- [Exercise objective] Send back every record exactly.

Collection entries
========================
-- ==== Sys2Proof/Machine/Alu.lean ====
section
/-!
DEFINITION. Register loads and arithmetic (spec 41_alu.md). Statements run in the rule's order, each on the state the
one before it left (R13), which decides every case with `x` or `y` = 15 (R121, D12, log 9).
-/

namespace Sys2Proof.Machine

/-- `6XKK` (R122). -/
def execLdVxKk (x : Reg) (kk : Byte) (s : State) : Result := .next (s.setV x kk)

/-- `7XKK` (R123): no flag. -/
def execAddVxKk (x : Reg) (kk : Byte) (s : State) : Result := .next (s.setV x (add8 (s.reg x) kk))

/-- `8XY0` (R124). -/
def execLdVxVy (x y : Reg) (s : State) : Result := .next (s.setV x (s.reg y))

/-- `8XY1` (R125). -/
def execOrVxVy (x y : Reg) (s : State) : Result := .next (s.setV x (s.reg x ||| s.reg y))

/-- `8XY2` (R126). -/
def execAndVxVy (x y : Reg) (s : State) : Result := .next (s.setV x (s.reg x &&& s.reg y))

/-- `8XY3` (R127). -/
def execXorVxVy (x y : Reg) (s : State) : Result := .next (s.setV x (s.reg x ^^^ s.reg y))

/-- `8XY4` (R128): the sum is read before `VF` is written. -/
def execAddVxVy (x y : Reg) (s : State) : Result :=
  let sum := add8 (s.reg x) (s.reg y)
  .next ((s.setVF (carryFlag (s.reg x) (s.reg y))).setV x sum)

/-- `8XY5` (R129): the difference reads `V[x]` and `V[y]` after the `VF` write. -/
def execSub (x y : Reg) (s : State) : Result :=
  let s1 := s.setVF (noBorrowFlag (s.reg x) (s.reg y))
  .next (s1.setV x (sub8 (s1.reg x) (s1.reg y)))

/-- `8XY6` (R130): the shift reads `V[x]` after the `VF` write. -/
def execShr (x y : Reg) (s : State) : Result :=
  let s1 := shiftOperand x y s
  let s2 := s1.setVF (lowBitFlag (s1.reg x))
  .next (s2.setV x (shr8 (s2.reg x)))

/-- `8XY7` (R131): the difference reads `V[x]` and `V[y]` after the `VF` write. -/
def execSubn (x y : Reg) (s : State) : Result :=
  let s1 := s.setVF (noBorrowFlag (s.reg y) (s.reg x))
  .next (s1.setV x (sub8 (s1.reg y) (s1.reg x)))

/-- `8XYE` (R132): the shift reads `V[x]` after the `VF` write. -/
def execShl (x y : Reg) (s : State) : Result :=
  let s1 := shiftOperand x y s
  let s2 := s1.setVF (highBitFlag (s1.reg x))
  .next (s2.setV x (shl8 (s2.reg x)))

/-- `CXKK` (R133): one draw of the free value `Config.randomByte` (R39, log 2). -/
def execRnd (x : Reg) (kk : Byte) (s : State) : Result :=
  .next (s.countDraw.setV x (Config.randomByte s.draws &&& kk))

end Sys2Proof.Machine
end

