-- ==== Sys2Proof/Machine/Display.lean ====
section
/-!
DEFINITION. The framebuffer instructions (spec 43_display.md): CLS and DRW, for both settings of `DRAW_EDGE` (R173).
-/

namespace Sys2Proof.Machine

/-- `00E0` (R171). -/
def execCls (s : State) : Result := .next (s.setFB Framebuffer.clear)

/-- The pixel (row, column) that bit `c` of sprite row `r` falls on, for a sprite at column `x0` and row `y0`: none
where it is clipped (R172, R173). -/
def pixelAt (edge : DrawEdge) (x0 y0 r c : Nat) : Option (Fin 32 × Fin 64) :=
  match edge with
  | .clip => if h : y0 + r < 32 ∧ x0 + c < 64 then some (⟨y0 + r, h.1⟩, ⟨x0 + c, h.2⟩) else none
  | .wrap => some (Fin.ofNat 32 (y0 + r), Fin.ofNat 64 (x0 + c))

/-- The two things that the scan of a draw changes (R172). -/
structure Canvas where
  /-- The framebuffer. -/
  fb : Framebuffer
  /-- `VF = 1` so far: some set pixel was turned off. -/
  collided : Bool
  deriving DecidableEq, Repr

/-- One set sprite bit (R172): a set pixel is a collision, and the pixel is toggled. -/
def Canvas.plot (k : Canvas) (p : Option (Fin 32 × Fin 64)) : Canvas :=
  match p with
  | none => k
  | some (y, x) => { fb := k.fb.toggle y x, collided := k.collided || k.fb.pixel y x }

/-- One sprite row: bit 7 is the leftmost pixel (R172). -/
def Canvas.plotRow (k : Canvas) (edge : DrawEdge) (x0 y0 r : Nat) (row : Byte) : Canvas :=
  (List.range 8).foldl (fun k c => if row.getLsbD (7 - c) then k.plot (pixelAt edge x0 y0 r c) else k) k

/-- The `n` sprite rows from address `a`, top row first (R172). -/
def Canvas.plotSprite (k : Canvas) (edge : DrawEdge) (x0 y0 n : Nat) (m : Memory) (a : Nat) : Canvas :=
  (List.range n).foldl (fun k r => k.plotRow edge x0 y0 r (m.read (a + r))) k

/-- `DXYN` (R172): the origin is read, `VF` is reset, the rows are scanned, and `VF` ends as the collision flag. -/
def execDrw (x y : Reg) (n : Fin 16) (s : State) : Result :=
  withWindow (.drw x y n) n.val s <|
    let x0 := (s.reg x).toNat % 64
    let y0 := (s.reg y).toNat % 32
    let k : Canvas := { fb := s.FB, collided := false }
    let k := k.plotSprite s.params.drawEdge x0 y0 n.val s.M s.I.toNat
    .next ((s.setFB k.fb).setVF (bool01 k.collided))

end Sys2Proof.Machine
end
========================
- [Solved exercise]
-- ==== Sys2Proof/Machine/Alu.lean ====
section
/-!
DEFINITION. Register loads and arithmetic (spec 41_alu.md). Statements run in the rule's order, each on the state the
one before it left (R13), which decides every case with `x` or `y` = 15 (R121, D12, log 9).
-/

namespace Sys2Proof.Machine

/-- `6XKK` (R122). -/
def execLdVxKk (x : Reg) (kk : Byte) (s : State) : Result := .next (s.setV x kk)

/-- `7XKK` (R123): no flag. -/
def execAddVxKk (x : Reg) (kk : Byte) (s : State) : Result := .next (s.setV x (add8 (s.reg x) kk))

/-- `8XY0` (R124). -/
def execLdVxVy (x y : Reg) (s : State) : Result := .next (s.setV x (s.reg y))

/-- `8XY1` (R125). -/
def execOrVxVy (x y : Reg) (s : State) : Result := .next (s.setV x (s.reg x ||| s.reg y))

/-- `8XY2` (R126). -/
def execAndVxVy (x y : Reg) (s : State) : Result := .next (s.setV x (s.reg x &&& s.reg y))

/-- `8XY3` (R127). -/
def execXorVxVy (x y : Reg) (s : State) : Result := .next (s.setV x (s.reg x ^^^ s.reg y))

/-- `8XY4` (R128): the sum is read before `VF` is written. -/
def execAddVxVy (x y : Reg) (s : State) : Result :=
  let sum := add8 (s.reg x) (s.reg y)
  .next ((s.setVF (carryFlag (s.reg x) (s.reg y))).setV x sum)

/-- `8XY5` (R129): the difference reads `V[x]` and `V[y]` after the `VF` write. -/
def execSub (x y : Reg) (s : State) : Result :=
  let s1 := s.setVF (noBorrowFlag (s.reg x) (s.reg y))
  .next (s1.setV x (sub8 (s1.reg x) (s1.reg y)))

/-- `8XY6` (R130): the shift reads `V[x]` after the `VF` write. -/
def execShr (x y : Reg) (s : State) : Result :=
  let s1 := shiftOperand x y s
  let s2 := s1.setVF (lowBitFlag (s1.reg x))
  .next (s2.setV x (shr8 (s2.reg x)))

/-- `8XY7` (R131): the difference reads `V[x]` and `V[y]` after the `VF` write. -/
def execSubn (x y : Reg) (s : State) : Result :=
  let s1 := s.setVF (noBorrowFlag (s.reg y) (s.reg x))
  .next (s1.setV x (sub8 (s1.reg y) (s1.reg x)))

/-- `8XYE` (R132): the shift reads `V[x]` after the `VF` write. -/
def execShl (x y : Reg) (s : State) : Result :=
  let s1 := shiftOperand x y s
  let s2 := s1.setVF (highBitFlag (s1.reg x))
  .next (s2.setV x (shl8 (s2.reg x)))

/-- `CXKK` (R133): one draw of the free value `Config.randomByte` (R39, log 2). -/
def execRnd (x : Reg) (kk : Byte) (s : State) : Result :=
  .next (s.countDraw.setV x (Config.randomByte s.draws &&& kk))

end Sys2Proof.Machine
end

-- ==== Sys2Proof/Machine/Display.lean ====
section
/-!
DEFINITION. The framebuffer instructions (spec 43_display.md): CLS and DRW, for both settings of `DRAW_EDGE` (R173).
-/

namespace Sys2Proof.Machine

/-- `00E0` (R171). -/
def execCls (s : State) : Result := .next (s.setFB Framebuffer.clear)

/-- The pixel (row, column) that bit `c` of sprite row `r` falls on, for a sprite at column `x0` and row `y0`: none
where it is clipped (R172, R173). -/
def pixelAt (edge : DrawEdge) (x0 y0 r c : Nat) : Option (Fin 32 × Fin 64) :=
  match edge with
  | .clip => if h : y0 + r < 32 ∧ x0 + c < 64 then some (⟨y0 + r, h.1⟩, ⟨x0 + c, h.2⟩) else none
  | .wrap => some (Fin.ofNat 32 (y0 + r), Fin.ofNat 64 (x0 + c))

/-- The two things that the scan of a draw changes (R172). -/
structure Canvas where
  /-- The framebuffer. -/
  fb : Framebuffer
  /-- `VF = 1` so far: some set pixel was turned off. -/
  collided : Bool
  deriving DecidableEq, Repr

/-- One set sprite bit (R172): a set pixel is a collision, and the pixel is toggled. -/
def Canvas.plot (k : Canvas) (p : Option (Fin 32 × Fin 64)) : Canvas :=
  match p with
  | none => k
  | some (y, x) => { fb := k.fb.toggle y x, collided := k.collided || k.fb.pixel y x }

/-- One sprite row: bit 7 is the leftmost pixel (R172). -/
def Canvas.plotRow (k : Canvas) (edge : DrawEdge) (x0 y0 r : Nat) (row : Byte) : Canvas :=
  (List.range 8).foldl (fun k c => if row.getLsbD (7 - c) then k.plot (pixelAt edge x0 y0 r c) else k) k

/-- The `n` sprite rows from address `a`, top row first (R172). -/
def Canvas.plotSprite (k : Canvas) (edge : DrawEdge) (x0 y0 n : Nat) (m : Memory) (a : Nat) : Canvas :=
  (List.range n).foldl (fun k r => k.plotRow edge x0 y0 r (m.read (a + r))) k

/-- `DXYN` (R172): the origin is read, `VF` is reset, the rows are scanned, and `VF` ends as the collision flag. -/
def execDrw (x y : Reg) (n : Fin 16) (s : State) : Result :=
  withWindow (.drw x y n) n.val s <|
    let x0 := (s.reg x).toNat % 64
    let y0 := (s.reg y).toNat % 32
    let k : Canvas := { fb := s.FB, collided := false }
    let k := k.plotSprite s.params.drawEdge x0 y0 n.val s.M s.I.toNat
    .next ((s.setFB k.fb).setVF (bool01 k.collided))

end Sys2Proof.Machine
end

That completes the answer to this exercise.